Dataset entries:
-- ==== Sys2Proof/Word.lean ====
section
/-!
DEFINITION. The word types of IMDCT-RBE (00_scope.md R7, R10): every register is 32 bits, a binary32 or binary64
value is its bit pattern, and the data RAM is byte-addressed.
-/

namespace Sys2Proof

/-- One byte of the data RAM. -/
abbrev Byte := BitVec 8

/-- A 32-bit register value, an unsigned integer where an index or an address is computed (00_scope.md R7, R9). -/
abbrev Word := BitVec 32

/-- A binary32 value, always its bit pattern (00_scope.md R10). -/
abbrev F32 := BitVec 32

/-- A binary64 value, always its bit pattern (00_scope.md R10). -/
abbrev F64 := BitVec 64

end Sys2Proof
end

• [YOUR TASK]: Write out the data again in full. Match it exactly.

• [EXERCISE ANSWER]:
-- ==== Sys2Proof/Word.lean ====
section
/-!
DEFINITION. The word types of IMDCT-RBE (00_scope.md R7, R10): every register is 32 bits, a binary32 or binary64
value is its bit pattern, and the data RAM is byte-addressed.
-/

namespace Sys2Proof

/-- One byte of the data RAM. -/
abbrev Byte := BitVec 8

/-- A 32-bit register value, an unsigned integer where an index or an address is computed (00_scope.md R7, R9). -/
abbrev Word := BitVec 32

/-- A binary32 value, always its bit pattern (00_scope.md R10). -/
abbrev F32 := BitVec 32

/-- A binary64 value, always its bit pattern (00_scope.md R10). -/
abbrev F64 := BitVec 64

end Sys2Proof
end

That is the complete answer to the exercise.